Au travail, il en est de même. L’article L.1121-1 du code du travail dispose que l’employeur ne peut apporter aux libertés individuelles ou collectives des salariés des restrictions qui ne seraient pas justifiées par la nature de la tâche à accomplir et proportionnées au but recherché. A contrario, l’employeur peut mettre en oeuvre des mesures spécifiques liées à la sécurité des biens et des personnes, dès lors qu’elles sont proportionnées au but recherché. Par exemple, la Chambre sociale de la Cour de Cassation, en date du 3 avril 2001, a jugé que l’employeur concerné par des alertes à la bombe pouvait exiger l’ouverture des sacs devant des agents de sécurité, cette mesure étant justifiée par des circonstances exceptionnelles et des exigences de sécurité. L’employeur peut également procéder à l’ouverture des vestiaires ou des armoires individuelles des salariés de l’entreprise, dès lors qu’il a prévenu le salarié et que ce dernier est présent. L’employeur doit prouver que l’ouverture des armoires est nécessaire car justifiée par des risques ou événements particuliers, comme la présence de produits interdits et/ou dangereux. L’opération doit se dérouler en présence de témoins. Et elle doit être prévue dans le règlement intérieur de l’entreprise.

 

LA FOUILLE DES VEHICULES
Le véhicule ne peut être «visité», selon les termes de l’article 78-2-3 du code de procédure pénale, que s’il existe «une ou plusieurs raisons plausibles de soupçonner» qu’un des occupants a commis ou tenté de commettre un crime ou délit flagrant. Aussi, l’article 78-2-4 du même code prévoit la possibilité pour les officiers de police judiciaire de visiter les véhicules pour « prévenir une atteinte grave à la sécurité des personnes et des biens ». Hors de ces deux cas, la fouille ou visite des véhicules n’est pas possible. Les agents des douanes disposent également de pouvoirs leur permettant de procéder à la visite des véhicules.

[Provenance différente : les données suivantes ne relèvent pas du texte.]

theorem tierSwitch_ends (hnext : p.next = 64) :
    ∃ t, exec (.tierSwitch p.id) s = .next t ∧ t.rim.pairs = [] ∧
      ∀ l ∈ t.tile.tlb, l.entryAt ≠ p.farLeaf ∧ l.entryAt ≠ p.nearLeaf := by
  simp only [exec_tierSwitch, execTierSwitch, hpairs, List.find?_cons, BEq.rfl, hnext, Nat.lt_irrefl, if_false]
  refine ⟨_, rfl, ?_, fun l hl => ?_⟩
  · rw [pairs_write_touchRows, pairs_write_touchRows, hpairs]
    simp
  · rw [List.mem_filter] at hl
    simpa using hl.2

end

/-! ## The events together -/

/-- Settles O39: each event finds what its hypotheses name and has its effect on it; what else it does (the log, the rim cache,
aborts, the end of a window) leaves that effect as it is. -/
theorem parkAndPageEvents : Obligations.ParkAndPageEvents := by
  unfold Obligations.ParkAndPageEvents
  intro s i
  refine ⟨fun q hreqs hparks hq hasked hown => ?_, fun j d old hij hst hwait hsw hstrand hfirst hasked hspilled hs hm => ?_,
    spill_of_choice, fun n c => reload_of_wanted, seedUpdateArrival_sets s, rtsetApply_replaces s,
    fun everything va t ht => tlbinvApply_drops ht everything va, fun c hc hi hp => ?_, fun h => ?_, fun t => tierEpochEnd_begins,
    fun p hpairs => ⟨tierCopyLine_exchanges hpairs, tierSwitch_ends hpairs⟩⟩
  · subst hq
    exact ⟨parkRequestServe_parks_sleeper hreqs hparks hasked hown, parkRequestServe_unparks hreqs hparks hasked hown⟩
  · exact wpsetSwitchDone_wakes hij hwait hstrand hfirst hasked hspilled hs hst hm
  · subst hi
    exact pgattrComplete_ends hc hp
  · simp only [exec_tierEpochEnd, execTierEpochEnd, h]

end Sys2Proof.Proofs
end

section
/-! SUPPORT. The values of the scalar integer heads, as the rules state them: sums and differences with their flags, products,
shifts, counts, fields and quotients. -/

namespace Sys2Proof.Proofs

open Sys2Proof Sys2Proof.Machine Sys2Proof.Machine.State

/-! ## Sums and differences with their flags (04 R94) -/

/-- Two sources of one sign whose sum has the other are those whose sum, with the carry, does not fit. -/
theorem overflow_iff (x y : Word) (c : Bool) :
    (x.msb == y.msb && (x + y + w64 c.toNat).msb != x.msb)
      = decide ((x + y + w64 c.toNat).toInt ≠ x.toInt + y.toInt + c.toNat) := by
  rw [Bool.eq_iff_iff]
  have hc := c.toNat_le
  simp only [BitVec.msb_eq_decide, BitVec.toInt_eq_toNat_cond, BitVec.toNat_add, w64, BitVec.toNat_ofNat, Bool.and_eq_true,
    beq_iff_eq, bne_iff_ne, ne_eq, decide_eq_decide, decide_eq_true_eq]
  omega

theorem addFlags_eq (x y : Word) (c : Bool) :
    addFlags x y c = (x + y + w64 c.toNat, ⟨(x + y + w64 c.toNat).msb, decide (x + y + w64 c.toNat = 0),
      decide (2 ^ 64 ≤ x.toNat + y.toNat + c.toNat), decide ((x + y + w64 c.toNat).toInt ≠ x.toInt + y.toInt + c.toNat)⟩) := by
  rw [← overflow_iff]
  cases c <;> rfl

/-- A subtraction adds the complement and one: C says that no borrow occurs. -/
theorem subFlags_eq (x y : Word) :
    subFlags x y = (x - y, ⟨(x - y).msb, decide (x = y), decide (y.toNat ≤ x.toNat),
      decide ((x - y).toInt ≠ x.toInt - y.toInt)⟩) := by
  have hd : x + ~~~y + w64 true.toNat = x - y := by rw [w64, Bool.toNat_true]; bv_omega
  have hz : x - y = 0 ↔ x = y := by bv_omega
  have hn : (~~~y).toInt = -1 - y.toInt := by
    simp only [BitVec.toInt_eq_toNat_cond, BitVec.toNat_not]
    omega
  have hv : x.toInt + (~~~y).toInt + true.toNat = x.toInt - y.toInt := by rw [hn, Bool.toNat_true]; omega
  have hb : 2 ^ 64 ≤ x.toNat + (~~~y).toNat + true.toNat ↔ y.toNat ≤ x.toNat := by
    rw [BitVec.toNat_not, Bool.toNat_true]
    omega
  rw [subFlags, addFlags_eq, hd, hv, decide_eq_decide.mpr hz, decide_eq_decide.mpr hb]

/-- 04 R97. The conditions hold on the flags of a subtraction exactly when the integers stand in their relations. -/
theorem holds_subFlags (x y : Word) {cc : BitVec 3} (hcc : cc.toNat < 6) :
    (subFlags x y).2.holds cc = IntegerRelation cc x y := by
  have hlt : ((x - y).msb != decide ((x - y).toInt ≠ x.toInt - y.toInt)) = decide (x.toInt < y.toInt) := by
    rw [Bool.eq_iff_iff]
    simp only [BitVec.msb_eq_decide, BitVec.toInt_eq_toNat_cond, BitVec.toNat_sub, bne_iff_ne, ne_eq, decide_eq_decide,
      decide_eq_true_eq]
    omega
  have hle : x.toInt ≤ y.toInt ↔ x = y ∨ x.toInt < y.toInt := by rw [Int.le_iff_eq_or_lt, BitVec.toInt_inj]
  have hbelow : (!decide (y.toNat ≤ x.toNat)) = decide (x.toNat < y.toNat) := by rw [← decide_not, decide_eq_decide, Nat.not_le]
  have hnatLe : x.toNat ≤ y.toNat ↔ x.toNat < y.toNat ∨ x = y := by rw [Nat.le_iff_lt_or_eq, BitVec.toNat_inj]
  rw [subFlags_eq]
  unfold NZCV.holds IntegerRelation
  generalize cc.toNat = n at hcc ⊢
  match n, hcc with
  | 0, _ => rfl
  | 1, _ => exact (decide_not).symm
  | 2, _ => exact hlt
  | 3, _ => simp only [hlt, hle, Bool.decide_or]
  | 4, _ => exact hbelow
  | 5, _ => simp only [hbelow, hnatLe, Bool.decide_or]

/-- `NEG` writes the flags of 0 − a (04 R100). -/
theorem negFlags_eq (x : Word) :
    subFlags 0 x = (-x, ⟨(-x).msb, decide (x = 0), decide (x = 0), decide (x = BitVec.intMin 64)⟩) := by
  have hneg : 0 - x = -x := BitVec.zero_sub x
  have hz : 0 = x ↔ x = 0 := eq_comm
  have hb : x.toNat ≤ (0 : Word).toNat ↔ x = 0 := by bv_omega
  have hv : (-x).toInt ≠ (0 : Word).toInt - x.toInt ↔ x = BitVec.intMin 64 := by
    by_cases h : x = BitVec.intMin 64
    · subst h
      decide
    · simp [BitVec.toInt_neg_eq_ite, h]
  rw [subFlags_eq, hneg, decide_eq_decide.mpr hz, decide_eq_decide.mpr hb, decide_eq_decide.mpr hv]

/-- 04 R103. `TST` has the conditions `.EQ` and `.NE` only, which ask whether no common bit is set. -/
theorem holds_tstFlags (x y : Word) {cc : BitVec 3} (hcc : cc.toNat ≤ 1) :
    (tstFlags x y).holds cc = (decide (x &&& y = 0) == decide (cc = 0)) := by
  rcases (show cc = 0 ∨ cc = 1 by bv_omega) with rfl | rfl
  · exact (beq_true _).symm
  · exact (beq_false _).symm

/-! ## Least and greatest (04 R98) -/

theorem pick_min (x y : Word) : pick (fun x y => x.ule y) x y = w64 (Nat.min x.toNat y.toNat) := by
  by_cases h : x.toNat ≤ y.toNat
  · simp [pick, w64, BitVec.ule_eq_decide, h]
  · simp [pick, w64, BitVec.ule_eq_decide, h, Nat.min_eq_right (Nat.le_of_not_le h)]

theorem pick_max (x y : Word) : pick (fun x y => y.ule x) x y = w64 (Nat.max x.toNat y.toNat) := by
  by_cases h : y.toNat ≤ x.toNat
  · simp [pick, w64, BitVec.ule_eq_decide, h]
  · simp [pick, w64, BitVec.ule_eq_decide, h, Nat.max_eq_right (Nat.le_of_not_le h)]

/-! ## Shifts (04 R98) -/

theorem natCast_two_pow (n : Nat) : ((2 ^ n : Nat) : Int) = 2 ^ n := Int.natCast_pow 2 n

theorem shiftLeft_eq_w64 (x : Word) (n : Nat) : x <<< n = w64 (x.toNat * 2 ^ n) :=
  BitVec.eq_of_toNat_eq (by rw [BitVec.toNat_shiftLeft, Nat.shiftLeft_eq, w64, BitVec.toNat_ofNat])

theorem ushiftRight_eq_w64 (x : Word) (n : Nat) : x >>> n = w64 (x.toNat / 2 ^ n) :=
  BitVec.eq_of_toNat_eq (by
    rw [BitVec.toNat_ushiftRight, Nat.shiftRight_eq_div_pow, w64, BitVec.toNat_ofNat,
      Nat.mod_eq_of_lt (Nat.lt_of_le_of_lt (Nat.div_le_self ..) x.isLt)])

/-- What leaves at the top comes in below; the two parts do not overlap. -/
theorem rotateLeft_eq_w64 (x : Word) {n : Nat} (hn : n < 64) :
    x.rotateLeft n = w64 (x.toNat * 2 ^ n + x.toNat / 2 ^ (64 - n)) := by
  have hlow : x.toNat / 2 ^ (64 - n) < 2 ^ n := by
    rw [Nat.div_lt_iff_lt_mul (Nat.two_pow_pos _), ← Nat.pow_add, show n + (64 - n) = 64 by omega]
    exact x.isLt
  have hhigh : x.toNat * 2 ^ n % 2 ^ 64 = x.toNat % 2 ^ (64 - n) * 2 ^ n := by
    rw [show (2 : Nat) ^ 64 = 2 ^ (64 - n) * 2 ^ n by rw [← Nat.pow_add]; congr 1; omega, Nat.mul_mod_mul_right]
  have hfits : x.toNat % 2 ^ (64 - n) * 2 ^ n + x.toNat / 2 ^ (64 - n) < 2 ^ 64 := by
    have hm := Nat.mod_lt x.toNat (Nat.two_pow_pos (64 - n))
    calc x.toNat % 2 ^ (64 - n) * 2 ^ n + x.toNat / 2 ^ (64 - n)
        < (x.toNat % 2 ^ (64 - n) + 1) * 2 ^ n := by rw [Nat.add_mul, Nat.one_mul]; omega
      _ ≤ 2 ^ (64 - n) * 2 ^ n := Nat.mul_le_mul_right _ hm
      _ = 2 ^ 64 := by rw [← Nat.pow_add]; congr 1; omega
  refine BitVec.eq_of_toNat_eq ?_
  rw [BitVec.toNat_rotateLeft, Nat.mod_eq_of_lt hn, Nat.shiftRight_eq_div_pow, Nat.shiftLeft_eq, hhigh, ← Nat.shiftLeft_eq,
    ← Nat.shiftLeft_add_eq_or_of_lt hlow, Nat.shiftLeft_eq, w64, BitVec.toNat_ofNat, ← Nat.mod_add_mod, hhigh,
    Nat.mod_eq_of_lt hfits]

/-! ## Counts (04 R100) -/

/-- The first number below n that passes a test, or n: none before it passes, and it passes if it lies below n. -/
theorem firstPassing_spec {p : Nat → Bool} {n k : Nat} (hk : ((List.range n).find? p).getD n = k) :
    k ≤ n ∧ (∀ i < k, p i = false) ∧ (k < n → p k = true) := by
  subst hk
  cases h : (List.range n).find? p with
  | none =>
    rw [List.find?_range_eq_none] at h
    exact ⟨Nat.le_refl n, fun i hi => by simpa using h i hi, fun hlt => absurd hlt (Nat.lt_irrefl n)⟩
  | some k =>
    obtain ⟨hk, hmem, hbefore⟩ := List.find?_range_eq_some.mp h
    exact ⟨Nat.le_of_lt (List.mem_range.mp hmem), fun i hi => by simpa using hbefore i hi, fun _ => hk⟩

theorem countLeading_spec (x : Word) : countLeading x ≤ 64 ∧ x.toNat < 2 ^ (64 - countLeading x) ∧
    (countLeading x < 64 → 2 ^ (63 - countLeading x) ≤ x.toNat) := by
  obtain ⟨hle, hclear, hset⟩ := firstPassing_spec (rfl : _ = countLeading x)
  simp only [BitVec.getMsbD_eq_getLsbD, BitVec.getLsbD, Bool.and_eq_true] at hclear hset
  refine ⟨hle, Nat.lt_pow_two_of_testBit _ fun i hi => ?_, fun h => Nat.ge_two_pow_of_testBit (hset h).2⟩
  by_cases h64 : i < 64
  · have := hclear (63 - i) (by omega)
    simpa [show 63 - i < 64 by omega, show 64 - 1 - (63 - i) = i by omega] using this
  · exact Nat.testBit_lt_two_pow (Nat.lt_of_lt_of_le x.isLt (Nat.pow_le_pow_right (by decide) (by omega)))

Attention ! L’article L233-2 du code de la route dispose : «le fait pour tout conducteur de refuser de se soumettre à toutes vérifications prescrites concernant son véhicule ou sa personne est puni de trois mois d’emprisonnement et de 3 750 euros d’amende». Toutefois, ce texte ne permet pas aux officiers de police judiciaire de procéder à la fouille du véhicule. Ce texte leur permet uniquement de vérifier si le véhicule est en règle et si le conducteur est apte à conduire. Pour procéder à la fouille d’un véhicule, il doit exister des raisons plausibles de soupçonner qu’un des occupants a commis ou tenté de commettre une infraction ou en cas de risque d’atteinte grave à la sécurité des personnes et des biens, comme une alerte à la bombe, la recherche d’un enfant enlevé, un risque d’attentat etc.
Bon à savoir : lorsqu’il s’agit d’un domicile (maison, appartement, bureaux…), il ne s’agit pas juridiquement d’une fouille mais d’une perquisition (voir Doc par thème : les pouvoirs de la police judiciaire). Les règles de droit qui encadrent la perquisition sont plus strictes et présentent plus de garanties pour le justiciable car en parallèle la perquisition porte plus atteinte à son intimité et à ses libertés individuelles.